Metal Gear Solid Delta: Snake Eater was released for PlayStation 5, Windows and Xbox Series X/S on August 28, 2025. Alongside the standard edition of the game, a Deluxe Edition and Collector's Edition for both consoles are set to be distributed. Both editions will come with a special SteelBook case with the original Japanese key art for Snake Eater featuring Naked Snake and the Boss drawn by Yoji Shinkawa, as well as a custom FOX patch and vouchers for additional downloadable content (DLC). The Deluxe Edition also comes with a custom metal and enamel keychain and a clamshell case with special art cards. The Collector's Edition is bundled with a second patch referencing Snake's HALO jump in the game's opening sequence, a replica key card based on the ones used to access new areas in the game, and a "Terrarium Diorama" of the tree in the Dremuchij region with Snake's backpack. A separate Collector's Edition is set for release in EMEA regions.

== Reception ==

=== Critical reception ===

Metal Gear Solid Delta: Snake Eater received "generally favorable" reviews from critics, according to review aggregator website Metacritic.

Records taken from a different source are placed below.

-- ==== Sys2Proof/Machine/Ops.lean ====
section
/-! DEFINITION. The named operations on the port groups: driving a result, signalling a failure, and running one
instruction's translation on the group being evaluated. The block has no registers and no memory, so these are all. -/

namespace Sys2Proof.Machine

/-- What a meaning and a step answer. -/
abbrev Result := Host.Outcome State Fault Refusal

/-! Driving a result. Each changes the outputs of one group and nothing else (10_state.md R29, R30). -/

/-- DECODE_WORD succeeds: the record on the ports; `imm` as its 16-bit pattern (R27, R101). -/
def driveRecord (r : Record) (s : State) : State :=
  { s with
    decWord :=
      { s.decWord with
        ok := true, err := 0#2, kind := r.kind.code, opcode := r.opcode, ra := r.ra, rb := r.rb, rc := r.rc,
        nzp := r.nzp, imm := trunc 16 r.imm, vec := r.vec } }

/-- ENCODE_FIELDS succeeds (R28, R108). -/
def driveWord (w : Word) (s : State) : State :=
  { s with encFields := { s.encFields with word := w, ok := true } }

/-- DECODE_TEXT succeeds (44_text_decode.md R214). -/
def driveText (t : Text) (s : State) : State :=
  { s with decText := { s.decText with ok := true, err := 0#2, textOut := t } }

/-- ENCODE_TEXT succeeds (45_text_encode.md R245). -/
def driveBits (w : Word) (s : State) : State :=
  { s with encText := { s.encText with ok := true, err := 0#3, word := w, bitsOut := bin16 w } }

/-! Signalling a failure (60_exceptions.md R273): ok is 0, the code says which, every data output of the group is 0 or
empty. It saves nothing, changes no mode and goes nowhere (R276), and there is no return from it (R277). -/

/-- DECODE_WORD fails; `dec_opcode` is driven all the same (10_state.md R27, R31; R107). -/
def failDecWord (f : DecFailure) (opcode : BitVec 4) (s : State) : State :=
  { s with
    decWord :=
      { s.decWord with
        ok := false, err := f.code, kind := Kind.none.code, opcode := opcode, ra := 0#3, rb := 0#3, rc := 0#3,
        nzp := 0#3, imm := 0#16, vec := 0#8 } }

/-- ENCODE_FIELDS has no kind to encode (R108). -/
def failEncFields (s : State) : State :=
  { s with encFields := { s.encFields with word := 0#16, ok := false } }

/-- DECODE_TEXT fails (R214). -/
def failDecText (f : DecFailure) (s : State) : State :=
  { s with decText := { s.decText with ok := false, err := f.code, textOut := [] } }

/-- ENCODE_TEXT fails (R245). -/
def failEncText (f : EncFailure) (s : State) : State :=
  { s with encText := { s.encText with ok := false, err := f.code, word := 0#16, bitsOut := [] } }

/-! Running an instruction. -/

/-- An instruction's translation delivered on the group being evaluated: its record, its word, its canonical text, or
its word and the word's sixteen characters (R100, R102, R210, R230). -/
def deliver (t : Translation) (s : State) : Result :=
  match s.port with
  | .decWord => .next (driveRecord t.record s)
  | .encFields => .next (driveWord t.word s)
  | .decText => .next (driveText t.text s)
  | .encText => .next (driveBits t.word s)

/-- The reserved opcode on the group being evaluated: UnknownOpcode on both decoder groups (R107, R214); on the encoder
groups, which no input takes there, kind code 0 has no word (R108) and no mnemonic names it (R68; log entry 10). -/
def rejectReserved (opcode : BitVec 4) (s : State) : Result :=
  match s.port with
  | .decWord => .next (failDecWord .unknownOpcode opcode s)
  | .encFields => .next (failEncFields s)
  | .decText => .next (failDecText .unknownOpcode s)
  | .encText => .next (failEncText .unknownMnemonic s)

/-- Go on with `f` from the next state; a fault or a refusal stands. -/
def andThen (r : Result) (f : State → Result) : Result :=
  match r with
  | .next s => f s
  | .fault e => .fault e
  | .refused e => .refused e

end Sys2Proof.Machine
end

Writing in Rolling Stone, Christopher Cruz mostly praised the game, but criticized it for adhering too closely to the original, finding that unlike the 2024 remake of the 2001 game Silent Hill 2, "Delta doesn't fundamentally change the game or make it feel new. In fact, it feels especially old in ways both good and bad...", stating that players' familiarity with the original would determine how much they would enjoy the remake. Cruz concluded his review by writing that "[f]or now, we're left to dine on reheated leftovers."

Aggregate scores
| Aggregator | Score |
|---|---|
| Metacritic | (PC) 83/100 (PS5) 85/100 (XSXS) 83/100 |
| OpenCritic | 89% recommended |

Review scores
| Publication | Score |
|---|---|
| Digital Trends | 4/5 |
| Eurogamer | 5/5 |
| Game Informer | 9/10 |
| GameSpot | 9/10 |
| GamesRadar+ | 4/5 |
| Hardcore Gamer | 4.5/5 |
| IGN | 8/10 |
| NME | 4/5 |
| PC Gamer (US) | 87/100 |
| PCGamesN | 9/10 |
| Push Square | 9/10 |
| Shacknews | 9/10 |
| The Guardian | 4/5 |
| Video Games Chronicle | 4/5 |
| VG247 | 4/5 |
| VideoGamer.com | 8/10 |

=== Sales ===
In Japan, 63,585 physical units of the PlayStation 5 version of Metal Gear Solid Delta: Snake Eater were sold within its first week of release, making it the best-selling retail game of the week in the country. Konami announced that global physical shipments and digital sales surpassed one million units within the first 24 hours of the game's release. By March 2026, Metal Gear Solid Delta: Snake Eater had sold over two million copies worldwide.

=== Awards ===
At the Golden Joystick Awards 2025, the game was nominated for Best Remake/Remaster.